By AFP   |   09 February 2017   |   11:30 am  

(FILES) This file photo taken on April 28, 2015 shows an overview of the part of the eastern sector of the IFO-2 camp in the sprawling Dadaab refugee camp, north of the Kenyan capital Nairobi. A Kenyan court cancelled the closing of the Dadaab refugee camp, AFP reported on February 9, 2017. / AFP PHOTO / Tony KARUMBA

Kenya’s High Court on Thursday blocked the government’s decision to close the Dadaab refugee camp — the world’s largest — and to send Somali refugees home.

Judge John Mativo ruled that the plan to shut down the camp was unconstitutional and amounted to persecution of refugees.

Dadaab is home to some 256,000 people, the vast majority of them Somalis who fled across the border following the outbreak of civil war in 1991.

The government has taken a hardline stance on the sprawling camp, saying it acts as a terrorist training ground for Shabaab Islamists, and repeatedly stating its intention to deport all Somali refugees.

But Mativo ruled that “the government decision specifically targetting Somali refugees is an act of group persecution, illegal, discriminatory and therefore unconstitutional”.

The shutdown was ordered without proper consultation of people affected by the decision, in violation of the constitutional right to fair legal proceedings, he said in his ruling.

“Hence the said decision is null and void,” he said, adding that sending refugees home would be in breach of Kenya’s obligations under international law.

The ruling also blocks the government’s decision to disband the Department for Refugee Affairs.

The government can appeal the court ruling, which comes after the Kenya National Commission on Human Rights and rights group Kituo Cha Sheria filed a case challenging the legality of the shutdown.

Amnesty International’s East Africa chief Muthoni Wanyeki hailed the ruling as “historic”.

“Today is a historic day for more than a quarter of a million refugees who were at risk of being forcefully returned to Somalia, where they would have been at serious risk of human rights abuses,” Wanyeki said.

“This ruling reaffirms Kenya’s constitutional and international legal obligation to protect people who seek safety from harm and persecution.”

– Security threat? –
The government caught refugees, aid groups, the United Nations and Kenya’s Western partners offguard last May when it announced plans to shut down the huge camp near the border, citing security concerns.

Since sending troops into neighbouring Somalia in 2011, Kenya has come under repeated attack from Al-Qaeda-linked Shabaab militants.

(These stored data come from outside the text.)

/-- Wake the threads whose WAITF is satisfied by the flags as they stand after the changes of the cycle so far; a WAITF that a change of
this cycle had satisfied, and another has not left so, goes on waiting (08 R291, R292). -/
def Core.wakeFlags (k : Core) (c : CoreId) (now : Count) : Core :=
  let on (t : Thr) (x : Thread) : Bool := x.wkind == 1 && k.flagWord.getLsbD x.wobj == waitPol (k.waitInstr c t)
  let k := allThr.foldl (fun (k : Core) t =>
    let x := k.th t
    if x.inWait && x.wkind == 1 && !on t x then k.setTh t (x.unwake now) else k) k
  k.wakeIf now 0 on

/-- The address of a scratchpad word's bank (07 R243). -/
def bankOf (w : Nat) : Nat := w % 32

/-- Discard a thread's queued and running tile instructions (06 R203). -/
def Core.dropTiles (k : Core) (t : Thr) : Core :=
  { k with tq := (k.tq.map fun p => (p.1, p.2.filter fun e => e.thr ≠ t)).filter fun p => !p.2.isEmpty }

end Sys2Proof.Machine
end

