-- ==== Sys2Proof/Machine/Number.lean ====
section
/-! DEFINITION. Number formats and exact arithmetic with one rounding (05): the floating-point formats, the integer formats,
the rounding modes, the stochastic generator, and the operations on one lane. -/

namespace Sys2Proof.Machine

/-! ### Formats (05 R165, R166) -/

/-- A floating-point format: exponent and fraction bits, bias, the encoding of its largest finite magnitude, whether it has
infinities, and the encoding of its default NaN (0: none). -/
structure FFmt where
  eb   : Nat
  fb   : Nat
  bias : Nat
  top  : Nat
  inf  : Bool
  nan  : Nat
  deriving DecidableEq, Repr

def fp64 : FFmt := { eb := 11, fb := 52, bias := 1023, top := 0x7FEFFFFFFFFFFFFF, inf := true, nan := 0x7FF8000000000000 }
def fp32 : FFmt := { eb := 8, fb := 23, bias := 127, top := 0x7F7FFFFF, inf := true, nan := 0x7FC00000 }
def fp16 : FFmt := { eb := 5, fb := 10, bias := 15, top := 0x7BFF, inf := true, nan := 0x7E00 }
def bf16 : FFmt := { eb := 8, fb := 7, bias := 127, top := 0x7F7F, inf := true, nan := 0x7FC0 }
def e4m3 : FFmt := { eb := 4, fb := 3, bias := 7, top := 0x7E, inf := false, nan := 0x7F }
def e5m2 : FFmt := { eb := 5, fb := 2, bias := 15, top := 0x7B, inf := true, nan := 0x7E }
def e3m2 : FFmt := { eb := 3, fb := 2, bias := 3, top := 0x1F, inf := false, nan := 0 }
def e2m3 : FFmt := { eb := 2, fb := 3, bias := 1, top := 0x1F, inf := false, nan := 0 }
def e2m1 : FFmt := { eb := 2, fb := 1, bias := 1, top := 0x7, inf := false, nan := 0 }

/-- The width of a format. -/
def FFmt.width (f : FFmt) : Nat := 1 + f.eb + f.fb

/-- The exponent of the format's smallest step. -/
def FFmt.q (f : FFmt) : Int := 1 - (f.bias : Int) - f.fb

/-- A value: NaN, signalling or quiet; an infinity; or `(-1)^neg × m × 2^e`. -/
inductive Num where
  | nan (sig : Bool)
  | inf (neg : Bool)
  | fin (neg : Bool) (m : Nat) (e : Int)
  deriving DecidableEq, Repr

/-- Flags a result raises, as TFLAGS orders them (05 R194). -/
abbrev flNX : Nat := 1
abbrev flUF : Nat := 2
abbrev flOF : Nat := 4
abbrev flDZ : Nat := 8
abbrev flNV : Nat := 16

/-- Whether flags hold NV. -/
def hasNV (fl : Nat) : Bool := bit fl 4

/-- The value of an encoding (R165, R166): quiet and signalling NaNs by the top fraction bit; in 8-bit formats all quiet. -/
def FFmt.unpack (f : FFmt) (x : Nat) : Num :=
  let neg := bit x (f.eb + f.fb)
  let mag := x % 2 ^ (f.eb + f.fb)
  if f.top < mag then
    if f.inf && mag == f.top + 1 then .inf neg else .nan (decide (8 < f.width) && !bit x (f.fb - 1))
  else
    let ex := mag / 2 ^ f.fb
    let fr := mag % 2 ^ f.fb
    if ex = 0 then .fin neg fr f.q else .fin neg (fr + 2 ^ f.fb) (f.q + (ex - 1 : Nat))

/-- Put a sign on a magnitude's encoding. -/
def FFmt.signed (f : FFmt) (neg : Bool) (mag : Nat) : Nat := mag + b2n neg * 2 ^ (f.eb + f.fb)

/-- The encoding of an infinity. -/
def FFmt.infinity (f : FFmt) (neg : Bool) : Nat := f.signed neg (f.top + 1)

/-! ### Rounding (05 R174 to R178) -/

/-- Rounding codes (04 R154). -/
abbrev rne : Nat := 0
abbrev rtz : Nat := 1
abbrev sr : Nat := 2
/-- Away from zero: for the bounds of a drain's clip only (06 R228). -/
abbrev raz : Nat := 3

/-- Round `m + sticky` units of 2^-sh to an integer; whether it was inexact. `r` is the random number (R177). -/
def roundStep (mode r m sh : Nat) (sticky : Bool) : Nat × Bool :=
  let lo := m >>> sh
  let rem := m % 2 ^ sh
  let half := 2 ^ sh
  let up :=
    if mode = rtz then false
    else if mode = sr then r < (rem * 2 ^ 32) >>> sh
    else if mode = raz then rem ≠ 0 || sticky
    else half < 2 * rem || (2 * rem == half && sh ≠ 0 && (sticky || lo % 2 == 1))
  (lo + b2n up, rem ≠ 0 || sticky)

/-- Round `(-1)^neg × m × 2^e`, with more below the last unit where `sticky`, to a format: encoding and flags (R174 to
R177). A sticky operand has more bits than the format keeps. -/
def FFmt.round (f : FFmt) (mode r : Nat) (neg : Bool) (m : Nat) (e : Int) (sticky : Bool := false) : Nat × Nat :=
  if m = 0 then (f.signed neg 0, 0)
  else
    -- the exponent of the result's last place
    let q := max (e + (Nat.log2 m : Int) - f.fb) f.q
    let (k, inexact) := if q ≤ e then (m <<< (e - q).toNat, sticky) else roundStep mode r m (q - e).toNat sticky
    let enc := (q - f.q).toNat * 2 ^ f.fb + k
    if f.top < enc then
      if f.inf && (mode == rne || mode == raz) then (f.infinity neg, flOF + flNX) else (f.signed neg f.top, flOF + flNX)
    else (f.signed neg enc, if inexact then flNX + (if enc < 2 ^ f.fb then flUF else 0) else 0)

/-- `mix` of R178. -/
def mix (x : BitVec 64) : BitVec 64 :=
  let x := (x ^^^ (x >>> 31)) * 0xD6E8FEB86659FD93#64
  let x := (x ^^^ (x >>> 29)) * 0xC2B2AE3D27D4EB4F#64
  x ^^^ (x >>> 32)

/-- The random number of element `e` for a key and a counter (R178). -/
def srBits (key ctr : Word) (e : Nat) : Nat :=
  (mix ((mix (key ++ ctr)) ^^^ (BitVec.ofNat 64 e * 0x9E3779B97F4A7C15#64)) >>> 32).toNat

/-! ### Exact operations on values -/

/-- The sum of two finite values, exact; an exact zero is negative only where both are (IEEE 754 under RNE). -/
def finAdd (n1 : Bool) (m1 : Nat) (e1 : Int) (n2 : Bool) (m2 : Nat) (e2 : Int) : Bool × Nat × Int :=
  let e := min e1 e2
  let a : Int := (m1 <<< (e1 - e).toNat : Nat)
  let b : Int := (m2 <<< (e2 - e).toNat : Nat)
  let z := (if n1 then -a else a) + (if n2 then -b else b)
  (if z = 0 then n1 && n2 else decide (z < 0), z.natAbs, e)

/-- Compare two finite values: `a < b`. -/
def finLt (n1 : Bool) (m1 : Nat) (e1 : Int) (n2 : Bool) (m2 : Nat) (e2 : Int) : Bool :=
  let d := finAdd n1 m1 e1 (!n2) m2 e2
  d.1 && d.2.1 ≠ 0

/-- An exact value, rounded to a format under RNE or the mode given. -/
def FFmt.pack (f : FFmt) (mode r : Nat) (v : Bool × Nat × Int) : Nat × Nat := f.round mode r v.1 v.2.1 v.2.2

/-- The invalid result: the default NaN with NV. -/
def FFmt.invalid (f : FFmt) : Nat × Nat := (f.nan, flNV)

/-- Whether a value is a NaN; a signalling one. -/
def Num.isNaN : Num → Bool
  | .nan _ => true
  | _ => false
def Num.isSig : Num → Bool
  | .nan s => s
  | _ => false

/-- The default NaN for NaN operands: NV where one signals (R166, R175). -/
def FFmt.nanOf (f : FFmt) (xs : List Num) : Nat × Nat := (f.nan, if xs.any Num.isSig then flNV else 0)

/-- Addition of values. -/
def FFmt.addN (f : FFmt) (a b : Num) : Nat × Nat :=
  match a, b with
  | .inf x, .inf y => if x = y then (f.infinity x, 0) else f.invalid
  | .inf x, .fin .. => (f.infinity x, 0)
  | .fin .., .inf y => (f.infinity y, 0)
  | .fin n1 m1 e1, .fin n2 m2 e2 => f.pack rne 0 (finAdd n1 m1 e1 n2 m2 e2)
  | a, b => f.nanOf [a, b]

def Num.neg : Num → Num
  | .inf s => .inf (!s)
  | .fin s m e => .fin (!s) m e
  | x => x

/-- The exact product of values that are no NaN: none where it is 0 × ∞. -/
def prodN (a b : Num) : Option Num :=
  match a, b with
  | .inf x, .inf y => some (.inf (x != y))
  | .inf x, .fin y m _ => if m = 0 then none else some (.inf (x != y))
  | .fin x m _, .inf y => if m = 0 then none else some (.inf (x != y))
  | .fin x m e, .fin y n g => some (.fin (x != y) (m * n) (e + g))
  | _, _ => some (.nan false)

/-- Round a value that is no NaN. -/
def FFmt.ofN (f : FFmt) (mode r : Nat) : Num → Nat × Nat
  | .nan s => (f.nan, if s then flNV else 0)
  | .inf n => if f.inf then (f.infinity n, 0) else (f.signed n f.top, flOF)
  | .fin n m e => f.round mode r n m e

/-- Multiplication. -/
def FFmt.mulN (f : FFmt) (a b : Num) : Nat × Nat :=
  if a.isNaN || b.isNaN then f.nanOf [a, b]
  else match prodN a b with
    | some p => f.ofN rne 0 p
    | none => f.invalid

/-- Fused multiply-add: NV for 0 × ∞ whatever the addend (R190). -/
def FFmt.fmaN (f : FFmt) (a b c : Num) : Nat × Nat :=
  if a.isNaN || b.isNaN then f.nanOf [a, b, c]
  else match prodN a b with
    | some p => if c.isNaN then f.nanOf [c] else f.addN p c
    | none => f.invalid

/-- Division, correctly rounded; DZ for a finite nonzero value by zero (R190, R194). -/
def FFmt.divN (f : FFmt) (a b : Num) : Nat × Nat :=
  match a, b with
  | .inf _, .inf _ => f.invalid
  | .inf x, .fin y _ _ => (f.infinity (x != y), 0)
  | .fin x _ _, .inf y => (f.signed (x != y) 0, 0)
  | .fin x m e, .fin y n g =>
    if n = 0 then if m = 0 then f.invalid else (f.infinity (x != y), flDZ)
    else
      let k := f.fb + 4 + Nat.log2 n
      let d := m <<< k
      f.round rne 0 (x != y) (d / n) (e - g - k) (d % n ≠ 0)
  | a, b => f.nanOf [a, b]

/-- The integer square root below 2^n, bit by bit. -/
def isqrt (x n : Nat) : Nat :=
  (List.range n).foldl (fun r i => let b := 2 ^ (n - 1 - i); if (r + b) * (r + b) ≤ x then r + b else r) 0

/-- Square root, correctly rounded. -/
def FFmt.sqrtN (f : FFmt) (a : Num) : Nat × Nat :=
  match a with
  | .nan _ => f.nanOf [a]
  | .inf n => if n then f.invalid else (f.infinity false, 0)
  | .fin n m e =>
    if m = 0 then (f.signed n 0, 0)
    else if n then f.invalid
    else
      let k := 2 * (f.fb + 4)
      let k := if (e - k) % 2 = 0 then k else k + 1
      let x := m <<< k
      let r := isqrt x (Nat.log2 x / 2 + 1)
      f.round rne 0 false r ((e - k) / 2) (r * r ≠ x)

/-- The order of values that are no NaN, with -0 below +0 (R190). -/
def ordN (a b : Num) : Bool :=
  match a, b with
  | .inf x, .inf y => x || !y
  | .inf x, _ => x
  | _, .inf y => !y
  | .fin n1 m1 e1, .fin n2 m2 e2 =>
    if m1 = 0 && m2 = 0 then n1 || !n2 else !finLt n2 m2 e2 n1 m1 e1
  | _, _ => true

/-- Numerical `a ≤ b` and `a = b` of values that are no NaN. -/
def leN (a b : Num) : Bool :=
  match a, b with
  | .fin n1 m1 e1, .fin n2 m2 e2 => !finLt n2 m2 e2 n1 m1 e1
  | a, b => ordN a b
def eqN (a b : Num) : Bool := leN a b && leN b a

/-! ### Pairwise trees (05 R185, R192, R196) -/

/-- One level of a pairwise tree: values with the lowest input lane each covers, flags, and the lowest lane of a step that
raised NV (R192, R196). -/
def treeLevel (op : Nat → Nat → Nat × Nat) : List (Nat × Nat) → List (Nat × Nat) × Nat × Option Nat
  | a :: b :: xs =>
    let r := op a.1 b.1
    let (ys, fl, bad) := treeLevel op xs
    ((r.1, a.2) :: ys, fl ||| r.2, if hasNV r.2 then some a.2 else bad)
  | xs => (xs, 0, none)

/-- The tree over `n` levels. -/
def tree (op : Nat → Nat → Nat × Nat) : Nat → List (Nat × Nat) → Nat × Option Nat → Nat × Nat × Option Nat
  | 0, xs, (fl, bad) => ((xs.headD (0, 0)).1, fl, bad)
  | n + 1, xs, (fl, bad) =>
    let (ys, f2, b2) := treeLevel op xs
    let low := match bad, b2 with
      | some a, some b => some (min a b)
      | none, b => b
      | a, none => a
    tree op n ys (fl ||| f2, low)

/-! ### Integer formats (05 R168, R175) -/

/-- An integer format: width and signedness. -/
structure IFmt where
  w   : Nat
  sgn : Bool
  deriving DecidableEq, Repr

def int32 : IFmt := { w := 32, sgn := true }
def int8 : IFmt := { w := 8, sgn := true }
def uint8 : IFmt := { w := 8, sgn := false }
def int4 : IFmt := { w := 4, sgn := true }

/-- The value of an integer encoding. -/
def IFmt.val (f : IFmt) (x : Nat) : Int := if f.sgn then sext f.w x else (x % 2 ^ f.w : Nat)

/-- The encoding of an integer, wrapped to the width. -/
def IFmt.wrap (f : IFmt) (z : Int) : Nat := (z % (2 ^ f.w : Nat)).toNat

def IFmt.lo (f : IFmt) : Int := if f.sgn then -(2 ^ (f.w - 1) : Nat) else 0
def IFmt.hi (f : IFmt) : Int := if f.sgn then (2 ^ (f.w - 1) : Nat) - 1 else (2 ^ f.w : Nat) - 1

/-- Round a finite value to an integer format: beyond the range it saturates with NV and NX (R175). -/
def IFmt.round (f : IFmt) (mode r : Nat) (neg : Bool) (m : Nat) (e : Int) : Nat × Nat :=
  let (k, inexact) := if 0 ≤ e then (m <<< e.toNat, false) else roundStep mode r m (-e).toNat false
  let z : Int := if neg then -(k : Int) else k
  if z < f.lo then (f.wrap f.lo, flNV + flNX)
  else if f.hi < z then (f.wrap f.hi, flNV + flNX)
  else (f.wrap z, if inexact then flNX else 0)

/-- Convert a value to an integer format (R175). -/
def IFmt.ofN (f : IFmt) (mode r : Nat) : Num → Nat × Nat
  | .nan _ => (0, flNV)
  | .inf n => (f.wrap (if n then f.lo else f.hi), flNV)
  | .fin n m e => f.round mode r n m e

/-- An integer as a value. -/
def numOfInt (z : Int) : Num := .fin (decide (z < 0)) z.natAbs 0

end Sys2Proof.Machine
end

The government has presented Dadaab as a security risk, saying Somali Islamists inside the camp planned the Shabaab attacks at Nairobi’s Westgate shopping mall in 2013 and the Garissa university attack in 2015, though it has not provided evidence.

Authorities initially planned to close Dadaab at the end of November, but delayed the shutdown until May 2017 at the request of the UN refugee agency and against a backdrop of growing accusations of forced refugee returns to Somalia.

In September, Human Rights Watch warned in a report that the repatriation of Somalis from the camp violated international standards and that refugees were returning home involuntarily only to face persecution and hunger. The Kenyan government dismissed the report.